Democracy is a soft option for majority rule. Eternal vigilance is the price of liberty.
Once a country becomes free and its people united to continue to be so, unity and integrity must be maintained at all costs. The State has been given the power to do so.
You denigrate an army officer when he says he would be able to put an end to insurgency. Since Independence no one has been punished for sedition or like offences; the British Government did.
>>What has
prevented it
from letting the NE's alienation turn into
insurgencies--First the
Nagas, then Mizos, then the Assames3e, then Bodos,
.
done to stem the bloodshed in Telengana<<
These are questions dealt with by politicians and academics at length as a matter of course.
One much used brickbat is: blame the big brother-Govt of India for all their alleged commissions and omissions the States are concerned with. In fact I would hold both the elder and younger brothers liable on these counts. In any case this is a problem which is better left to be considered exclusively at another time
>>And what about less violent arenas: like the
economy? Like the
administrative system? What about justice and law ?
What about the
election system? How about taxation or the
widespread avoidance of
it? What about the pervasive corruption in every
sphere of government?<<
These are symptoms of a general rundown of integrity and morality in every sphere of life.

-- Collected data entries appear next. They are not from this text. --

@[simp] theorem modRegion_mem (s : State) (r : Nat) (f : Region → Region) : (modRegion s r f).mem = s.mem := rfl
@[simp] theorem modRegion_full (s : State) (r : Nat) (f : Region → Region) : (modRegion s r f).full = s.full := rfl
@[simp] theorem modRegion_bad (s : State) (r : Nat) (f : Region → Region) : (modRegion s r f).bad = s.bad := rfl
@[simp] theorem modRegion_cells (s : State) (r : Nat) (f : Region → Region) : (modRegion s r f).cells = s.cells := rfl
@[simp] theorem modRegion_bays (s : State) (r : Nat) (f : Region → Region) : (modRegion s r f).bays = s.bays := rfl
@[simp] theorem modRegion_ports (s : State) (r : Nat) (f : Region → Region) : (modRegion s r f).ports = s.ports := rfl
@[simp] theorem modRegion_jobs (s : State) (r : Nat) (f : Region → Region) : (modRegion s r f).jobs = s.jobs := rfl
@[simp] theorem modRegion_heldLaunches (s : State) (r : Nat) (f : Region → Region) : (modRegion s r f).heldLaunches = s.heldLaunches := rfl
@[simp] theorem modRegion_catalogue (s : State) (r : Nat) (f : Region → Region) : (modRegion s r f).catalogue = s.catalogue := rfl
@[simp] theorem modRegion_exports (s : State) (r : Nat) (f : Region → Region) : (modRegion s r f).exports = s.exports := rfl
@[simp] theorem modRegion_peers (s : State) (r : Nat) (f : Region → Region) : (modRegion s r f).peers = s.peers := rfl
@[simp] theorem modRegion_rmas (s : State) (r : Nat) (f : Region → Region) : (modRegion s r f).rmas = s.rmas := rfl
@[simp] theorem modRegion_rods (s : State) (r : Nat) (f : Region → Region) : (modRegion s r f).rods = s.rods := rfl
@[simp] theorem modRegion_bridgeLog (s : State) (r : Nat) (f : Region → Region) : (modRegion s r f).bridgeLog = s.bridgeLog := rfl
@[simp] theorem modRegion_embed (s : State) (r : Nat) (f : Region → Region) : (modRegion s r f).embed = s.embed := rfl
@[simp] theorem modRegion_spines (s : State) (r : Nat) (f : Region → Region) : (modRegion s r f).spines = s.spines := rfl
@[simp] theorem modRegion_spineNext (s : State) (r : Nat) (f : Region → Region) : (modRegion s r f).spineNext = s.spineNext := rfl
@[simp] theorem modRegion_ar (s : State) (r : Nat) (f : Region → Region) : (modRegion s r f).ar = s.ar := rfl
@[simp] theorem modRegion_encapKeys (s : State) (r : Nat) (f : Region → Region) : (modRegion s r f).encapKeys = s.encapKeys := rfl
@[simp] theorem modRegion_linkKeys (s : State) (r : Nat) (f : Region → Region) : (modRegion s r f).linkKeys = s.linkKeys := rfl
@[simp] theorem modRegion_tss (s : State) (r : Nat) (f : Region → Region) : (modRegion s r f).tss = s.tss := rfl
@[simp] theorem modRegion_certRoots (s : State) (r : Nat) (f : Region → Region) : (modRegion s r f).certRoots = s.certRoots := rfl
@[simp] theorem modRegion_flashA (s : State) (r : Nat) (f : Region → Region) : (modRegion s r f).flashA = s.flashA := rfl
@[simp] theorem modRegion_flashB (s : State) (r : Nat) (f : Region → Region) : (modRegion s r f).flashB = s.flashB := rfl
@[simp] theorem modRegion_flashActiveB (s : State) (r : Nat) (f : Region → Region) : (modRegion s r f).flashActiveB = s.flashActiveB := rfl
@[simp] theorem modRegion_flashNew (s : State) (r : Nat) (f : Region → Region) : (modRegion s r f).flashNew = s.flashNew := rfl
@[simp] theorem modRegion_running (s : State) (r : Nat) (f : Region → Region) : (modRegion s r f).running = s.running := rfl
@[simp] theorem modRegion_rollbackCounter (s : State) (r : Nat) (f : Region → Region) : (modRegion s r f).rollbackCounter = s.rollbackCounter := rfl
@[simp] theorem modRegion_fusedKeyDigest (s : State) (r : Nat) (f : Region → Region) : (modRegion s r f).fusedKeyDigest = s.fusedKeyDigest := rfl
@[simp] theorem modRegion_fusedSeed (s : State) (r : Nat) (f : Region → Region) : (modRegion s r f).fusedSeed = s.fusedSeed := rfl
@[simp] theorem modRegion_identityKey (s : State) (r : Nat) (f : Region → Region) : (modRegion s r f).identityKey = s.identityKey := rfl
@[simp] theorem modRegion_attestKey (s : State) (r : Nat) (f : Region → Region) : (modRegion s r f).attestKey = s.attestKey := rfl
@[simp] theorem modRegion_attestCert (s : State) (r : Nat) (f : Region → Region) : (modRegion s r f).attestCert = s.attestCert := rfl
@[simp] theorem modRegion_booted (s : State) (r : Nat) (f : Region → Region) : (modRegion s r f).booted = s.booted := rfl
@[simp] theorem modRegion_selfTestPeriod (s : State) (r : Nat) (f : Region → Region) : (modRegion s r f).selfTestPeriod = s.selfTestPeriod := rfl
@[simp] theorem modRegion_alarm (s : State) (r : Nat) (f : Region → Region) : (modRegion s r f).alarm = s.alarm := rfl
@[simp] theorem modRegion_lowFlow (s : State) (r : Nat) (f : Region → Region) : (modRegion s r f).lowFlow = s.lowFlow := rfl
@[simp] theorem modRegion_modBudget (s : State) (r : Nat) (f : Region → Region) : (modRegion s r f).modBudget = s.modBudget := rfl
@[simp] theorem modRegion_tlb (s : State) (r : Nat) (f : Region → Region) : (modRegion s r f).tlb = s.tlb := rfl
@[simp] theorem modRegion_bridgeMem (s : State) (r : Nat) (f : Region → Region) : (modRegion s r f).bridgeMem = s.bridgeMem := rfl
@[simp] theorem modRegion_hostMem (s : State) (r : Nat) (f : Region → Region) : (modRegion s r f).hostMem = s.hostMem := rfl
@[simp] theorem modRegion_net (s : State) (r : Nat) (f : Region → Region) : (modRegion s r f).net = s.net := rfl
@[simp] theorem modRegion_flips (s : State) (r : Nat) (f : Region → Region) : (modRegion s r f).flips = s.flips := rfl
@[simp] theorem modRegion_outbox (s : State) (r : Nat) (f : Region → Region) : (modRegion s r f).outbox = s.outbox := rfl
@[simp] theorem modRegion_inputs (s : State) (r : Nat) (f : Region → Region) : (modRegion s r f).inputs = s.inputs := rfl
@[simp] theorem modRegion_focus (s : State) (r : Nat) (f : Region → Region) : (modRegion s r f).focus = s.focus := rfl
@[simp] theorem modRegion_tickNo (s : State) (r : Nat) (f : Region → Region) : (modRegion s r f).tickNo = s.tickNo := rfl

@[simp] theorem report_mem (s : State) (r : Report) : (report s r).mem = s.mem := rfl
@[simp] theorem report_full (s : State) (r : Report) : (report s r).full = s.full := rfl
@[simp] theorem report_bad (s : State) (r : Report) : (report s r).bad = s.bad := rfl
@[simp] theorem report_cells (s : State) (r : Report) : (report s r).cells = s.cells := rfl
@[simp] theorem report_bays (s : State) (r : Report) : (report s r).bays = s.bays := rfl
@[simp] theorem report_ports (s : State) (r : Report) : (report s r).ports = s.ports := rfl
@[simp] theorem report_regions (s : State) (r : Report) : (report s r).regions = s.regions := rfl
@[simp] theorem report_jobs (s : State) (r : Report) : (report s r).jobs = s.jobs := rfl
@[simp] theorem report_heldLaunches (s : State) (r : Report) : (report s r).heldLaunches = s.heldLaunches := rfl
@[simp] theorem report_catalogue (s : State) (r : Report) : (report s r).catalogue = s.catalogue := rfl
@[simp] theorem report_exports (s : State) (r : Report) : (report s r).exports = s.exports := rfl
@[simp] theorem report_peers (s : State) (r : Report) : (report s r).peers = s.peers := rfl
@[simp] theorem report_rmas (s : State) (r : Report) : (report s r).rmas = s.rmas := rfl
@[simp] theorem report_rods (s : State) (r : Report) : (report s r).rods = s.rods := rfl
@[simp] theorem report_bridgeLog (s : State) (r : Report) : (report s r).bridgeLog = s.bridgeLog := rfl
@[simp] theorem report_embed (s : State) (r : Report) : (report s r).embed = s.embed := rfl
@[simp] theorem report_spines (s : State) (r : Report) : (report s r).spines = s.spines := rfl
@[simp] theorem report_spineNext (s : State) (r : Report) : (report s r).spineNext = s.spineNext := rfl
@[simp] theorem report_ar (s : State) (r : Report) : (report s r).ar = s.ar := rfl
@[simp] theorem report_encapKeys (s : State) (r : Report) : (report s r).encapKeys = s.encapKeys := rfl
@[simp] theorem report_linkKeys (s : State) (r : Report) : (report s r).linkKeys = s.linkKeys := rfl
@[simp] theorem report_tss (s : State) (r : Report) : (report s r).tss = s.tss := rfl
@[simp] theorem report_certRoots (s : State) (r : Report) : (report s r).certRoots = s.certRoots := rfl
@[simp] theorem report_flashA (s : State) (r : Report) : (report s r).flashA = s.flashA := rfl
@[simp] theorem report_flashB (s : State) (r : Report) : (report s r).flashB = s.flashB := rfl
@[simp] theorem report_flashActiveB (s : State) (r : Report) : (report s r).flashActiveB = s.flashActiveB := rfl
@[simp] theorem report_flashNew (s : State) (r : Report) : (report s r).flashNew = s.flashNew := rfl
@[simp] theorem report_running (s : State) (r : Report) : (report s r).running = s.running := rfl
@[simp] theorem report_rollbackCounter (s : State) (r : Report) : (report s r).rollbackCounter = s.rollbackCounter := rfl
@[simp] theorem report_fusedKeyDigest (s : State) (r : Report) : (report s r).fusedKeyDigest = s.fusedKeyDigest := rfl
@[simp] theorem report_fusedSeed (s : State) (r : Report) : (report s r).fusedSeed = s.fusedSeed := rfl
@[simp] theorem report_identityKey (s : State) (r : Report) : (report s r).identityKey = s.identityKey := rfl
@[simp] theorem report_attestKey (s : State) (r : Report) : (report s r).attestKey = s.attestKey := rfl
@[simp] theorem report_attestCert (s : State) (r : Report) : (report s r).attestCert = s.attestCert := rfl
@[simp] theorem report_booted (s : State) (r : Report) : (report s r).booted = s.booted := rfl
@[simp] theorem report_selfTestPeriod (s : State) (r : Report) : (report s r).selfTestPeriod = s.selfTestPeriod := rfl
@[simp] theorem report_alarm (s : State) (r : Report) : (report s r).alarm = s.alarm := rfl
@[simp] theorem report_lowFlow (s : State) (r : Report) : (report s r).lowFlow = s.lowFlow := rfl
@[simp] theorem report_modBudget (s : State) (r : Report) : (report s r).modBudget = s.modBudget := rfl
@[simp] theorem report_tlb (s : State) (r : Report) : (report s r).tlb = s.tlb := rfl
@[simp] theorem report_bridgeMem (s : State) (r : Report) : (report s r).bridgeMem = s.bridgeMem := rfl
@[simp] theorem report_hostMem (s : State) (r : Report) : (report s r).hostMem = s.hostMem := rfl
@[simp] theorem report_net (s : State) (r : Report) : (report s r).net = s.net := rfl
@[simp] theorem report_flips (s : State) (r : Report) : (report s r).flips = s.flips := rfl
@[simp] theorem report_inputs (s : State) (r : Report) : (report s r).inputs = s.inputs := rfl
@[simp] theorem report_focus (s : State) (r : Report) : (report s r).focus = s.focus := rfl
@[simp] theorem report_tickNo (s : State) (r : Report) : (report s r).tickNo = s.tickNo := rfl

There is the saying that a people gets the government it deserves. If my brother is a policeman I would expect him to do well by whatever means he can. If he is a supply officer I will go to him to give me a permit for a rationed commodity; if he is a magistrate I would like him to find my children's ayah's thieving son not guilty. And avoiding tax with the help of accountants or lawyers is considered to be a type of virtue worldwide.